One of the great things about cloud instances is that I can scale them up or down with the load without being locked into some hardware I purchased. For products I’ve worked on that have activity curves that follow day-night cycles or spike on holidays, this has been amazing. In some cases we could auto scale down at night and then auto scale back up during the day. As the user base grows we can easily switch to larger instances. We can also geographically distribute servers and provide lower latency.
There is a long list of benefits that are omitted when people make arguments based solely on monthly cost numbers. If we’re going to talk about long term dedicated server contracts we should at least price against similar options from companies like Hetzner.
At work we have this day / night cycle. But for some reason we're married to AWS. If we provisioned 24/7/365 a bunch of servers at Hetzner or such to cover the peaks with some margin, it would still be cheaper by a notable margin. Sure, 90% of them would twiddle their thumbs from 22 PM to 10 AM. So what?
Sure, if your clients are completely unpredictable and you'll see x100 traffic without notice, the cloud is great.
But how many companies are actually in that kind of situation? Looking back over a year or two, we're quite reliably able to predict when we'll have more visitors and how many more compared to baseline. We could just adjust the headroom to be able to take in those spikes. And I suppose if you want to save the environment, you could just turn off the Hetzner servers while they sit unused.
> The cloud provider charging $140 / mo for 3x less vcpus you break even in a couple months, it doesn't matter if it dies a few months later
How do you calculate break even in a couple months if the machine costs $2,000 and you still have to pay colo fees?
If your colo fees were $100 month you wouldn’t break even for over 4 years. You could try to find cheaper colocation but even with free colocation your example doesn’t break even for over a year.
colo fees are cheap if you need more than just 1u. even with a 50-100 fee you easily get way more performance and come ahead within a year
You originally said “a couple months” but now it’s 6 months and assumption of $0 collocation fees which isn’t realistic
In my experience situations rarely call for precisely 32 cores for a fixed period of 3 years to support calculations like this anyway. We start with a small set of cloud servers and scale them up as traffic grows. Today’s tooling makes it easy to auto scale throughout the day, even.
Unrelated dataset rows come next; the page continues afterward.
-- ==== Sys2Proof/Machine/Admission.lean ====
section
/-! DEFINITION. LOAD_CARD and the admission of a race card (R25, R225, R228, R233–R236, R264, R276, R280, R302–R320, R339,
R395, R475). -/

namespace Sys2Proof.Machine
open Sys2Proof

/-! ### Step 2: the signature (R315) -/

def keyDflt : Nat → Option (List Byte) := fun _ => none
/-- The slot of the enrolled schedule key whose SHA-256 is KEY_HASH. -/
def State.keySlot (s : State) (b : List Byte) : Option Nat :=
  (List.range 8).find? (fun k => match tget keyDflt s.sec.lc.keys k with
    | some key => decide (sha256 key = cardKeyHash b)
    | none => false)

def State.signed (s : State) (b : List Byte) : Bool :=
  match s.keySlot b with
  | none => false
  | some k => match tget keyDflt s.sec.lc.keys k with
    | some key => verifies key (b.take (cardSigOff b)) (b.drop (cardSigOff b))
    | none => false

/-! ### Step 3: what depends on the device (R330, R317) -/

def claimDflt : Nat → Claim := fun _ => claimFree
def State.claim (s : State) (r : Nat) : Claim := tget claimDflt s.per.claim r

def State.kindFits (s : State) (r : IngestRec) : Bool :=
  !(s.claim (0x30 + r.port)).held || decide ((s.port r.port).mode = 0) || ((s.port r.port).isKaong == decide (r.kind = 1))

/-! ### Step 4: windows (R25, R339) -/

def Card.top (c : Card) : Nat := c.heatLen - coolLen c.heatLen - 1

def windowsOk (c : Card) : Bool :=
  let w := c.win
  let t := c.top
  decide (w.i ≤ t) && decide (w.i + 256 ≤ w.c) && decide (w.c ≤ t) && ascending (w.c :: w.k) && w.k.all (fun k => decide (k ≤ t))
    && (decide (w.c < w.e) && decide (w.e ≤ t) || decide (c.heatLen ≤ w.e) && decide (w.e ≤ c.heatLen + t))

/-- Wire bytes of an egress record (R320, R338). -/
def EgressRec.wire (r : EgressRec) : Nat :=
  if r.kind = 1 then 40 * r.elem.length else r.payload + (if r.vlan.getLsbD 15 then 70 else 66)
/-- The lc that a record's emission takes (R339). -/
def EgressRec.lc (r : EgressRec) : Nat := if r.kind = 1 then 16 * r.elem.length else wireLc r.wire

def spaced : List EgressRec → Bool
  | a :: b :: r => decide (a.ofs + a.lc ≤ b.ofs) && spaced (b :: r)
  | _ => true

def emissionsOk (c : Card) : Bool :=
  c.ports.all (fun k =>
    let l := c.egressOn k
    spaced l && (match l.head?, l.getLast? with
      | some a, some z => decide (z.ofs + z.lc ≤ c.heatLen + a.ofs)
      | _, _ => true))

/-! ### Step 5: capability specifications (R307) -/

/-- Both bounds lie in [lo, hi]. -/
def Cap.boundsIn (c : Cap) (lo hi : Nat) : Bool := within c.base.toNat lo hi && within c.top lo hi

def specOk (c : Cap) : Bool :=
  !c.tag ||
    (decide (c.rsv = 0) && !c.perms.getLsbD 0 &&
      (if c.perm permSEAL || c.perm permUNSEAL then
        decide (c.perms &&& ~~~(((1 : BitVec 12) <<< (permSEAL - 20)) ||| ((1 : BitVec 12) <<< (permUNSEAL - 20))) = 0)
          && c.boundsIn 1 256
      else
        (c.boundsIn 0 0x10000 || c.boundsIn 0x10000 0x14000 || c.boundsIn 0x18000 0x19000)
          && (!c.perm permEX || c.boundsIn 0x10000 0x14000)))

def startOk (r : StartRec) : Bool :=
  r.fcap.tag && !r.fcap.sealed && r.fcap.perm permEX && specOk r.fcap && r.c.all specOk && specOk r.tdt
    && (!r.tdt.tag || (!r.tdt.sealed && r.tdt.perm permLD && r.tdt.perm permLDC && r.tdt.boundsIn 0 0x10000
      && decide (r.tdt.base.toNat % 64 = 0)))
    && r.seeds.all (fun x => specOk x.2 && decide (x.1 % 16 = 0) && decide (x.1 + 16 ≤ 0x10000))

/-! ### Steps 6 to 8 (R317, R459, R475) -/

/-- A seat is free: of no contract, not being cleared, and on a lane of a field that is on. -/
def State.seatFree (s : State) (n : Nat) : Bool :=
  !s.con.any (fun c => c.card.owns n) && !s.pair.clearing.any (fun x => decide (x.1 = n))
    && (match s.seatLane n with | some p => s.laneOn p | none => false)

/-- The contract that REPLACES names. -/
def State.target (s : State) (c : Card) : Option Contract :=
  if c.replaces = 0 then none else s.con.find? (fun d => decide (d.card.cardId = c.replaces) && d.state == .active)

def cardsMeet (a b : Card) : Bool :=
  a.relay.any (fun r => b.relay.any (fun q => decide (q.router = r.router) && decide (q.output = r.output)))
    || a.streams.any (fun r => b.streams.any (fun q => decide (q.engine = r.engine)))
    || a.lists.any (fun k => b.lists.contains k) || a.ports.any (fun k => b.ports.contains k)

def State.resourcesOk (s : State) (c : Card) : Bool :=
  let x := (s.target c).map (fun d => d.handle)
  s.con.all (fun d => decide (some d.handle = x) || !cardsMeet c d.card)
    && c.ports.all (fun k => (s.claim (0x30 + k)).held && decide ((s.port k).mode ≠ 0))

def State.replaceOk (s : State) (c : Card) : Bool :=
  decide (c.replaces = 0) ||
    (match s.target c with
     | some x => !s.con.any (fun d => decide (d.replaced = some x.handle))
     | none => false)

/-! ### Step 9: certificate sums (R318–R320) -/

def windowsFit (t workEnd : Nat) : List CertWin → Option Nat → Bool
  | [], _ => true
  | w :: r, last =>
    (match last with | none => true | some e => decide (e < w.start)) && decide (w.start ≤ w.end_) && decide (w.end_ ≤ t)
      && (decide (w.lc = 0) || (decide (w.start + w.lc ≤ w.end_ + 1) && decide (w.start + w.lc ≤ workEnd + 1)))
      && decide (w.rods0 ≤ w.idle0) && decide (w.rods1 ≤ w.idle1) && windowsFit t workEnd r (some w.end_)

/-- A scheduled rod: seat, bank, the cycle it is counted in (none where it would lie before the gun), and the cycle from which
it is available when R319 bounds it. -/
structure CardRod where
  seat : Nat
  bank : Nat
  at_ : Option Nat
  from_ : Option Nat
  deriving DecidableEq, Repr

/-- The ingest latency Λ of port `k` (R333): n is the most rods that one frame or cell writes into one bank. -/
def State.latency (s : State) (c : Card) (k : Nat) : Nat :=
  let n := (c.ingestOn k).foldl (fun n r =>
    if r.kind = 1 then max n 1
    else
      let odd := (r.map.filter (fun e => decide (elemRod e % 2 = 1))).length
      max n (max odd (r.map.length - odd))) 1
  (if (s.port k).mode = 2 then 188 else 60) + 8 * (n - 1)

/-- The seats that a map element writes. -/
def Card.elemSeats (c : Card) (e : Word) : List Nat :=
  if elemMc e then (c.mcast.filter (fun m => decide (m.list = (e.extractLsb' 20 8).toNat))).flatMap (fun m => mcSeats m.bits)
  else [elemSeat e]

def State.ingestRods (s : State) (c : Card) : List CardRod :=
  c.ingest.flatMap (fun r =>
    let a := c.win.i + s.latency c r.port
    let one : Word → Nat → List CardRod := fun e d =>
      (c.elemSeats e).map (fun n => { seat := n, bank := elemRod e % 2, at_ := some (c.win.c - 1), from_ := some (a + d) })
    r.map.flatMap (fun e => one e 0) ++ (if r.status = 0xFFFFFFFF then [] else one r.status 8))

def Card.egressRods (c : Card) : List CardRod :=
  let t := if c.win.e < c.heatLen then c.win.e else c.win.e - c.heatLen
  c.egress.flatMap (fun r => r.elem.flatMap (fun e =>
    let n := elemOutSeat e
    let seats := if c.paired ∧ c.partner n < 1024 then [n, c.partner n] else [n]
    seats.map (fun n => { seat := n, bank := elemRod e % 2, at_ := some t, from_ := some t })))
When trying to rack a server everyone aims higher because it sucks to start running into limits unexpectedly and be stuck on a server that wasn’t big enough to handle the load. Then you have to start considering having at least two servers in case one starts failing.
Racking a single self-built server is great for hobby projects but it’s always more complicated for serving real business workloads.
Everyone: run your scenarios and expectations in a spreadsheet and then use real data to run your CBA. Your case will be unique(ish) so make your case for your situation.
I think you’re misreading. Even the 6 month thread was based on invalid assumptions of $0 collocation fees. Add in even cheap collocation fees and it’s pushed out even further
That’s not really a nit pick when the claims were based on impossible math. It’s more of a Motte and Bailey where they come in with a “couple of months” claim that sounds awesome on the surface but then falls back to a completely different number if anyone looks at the details.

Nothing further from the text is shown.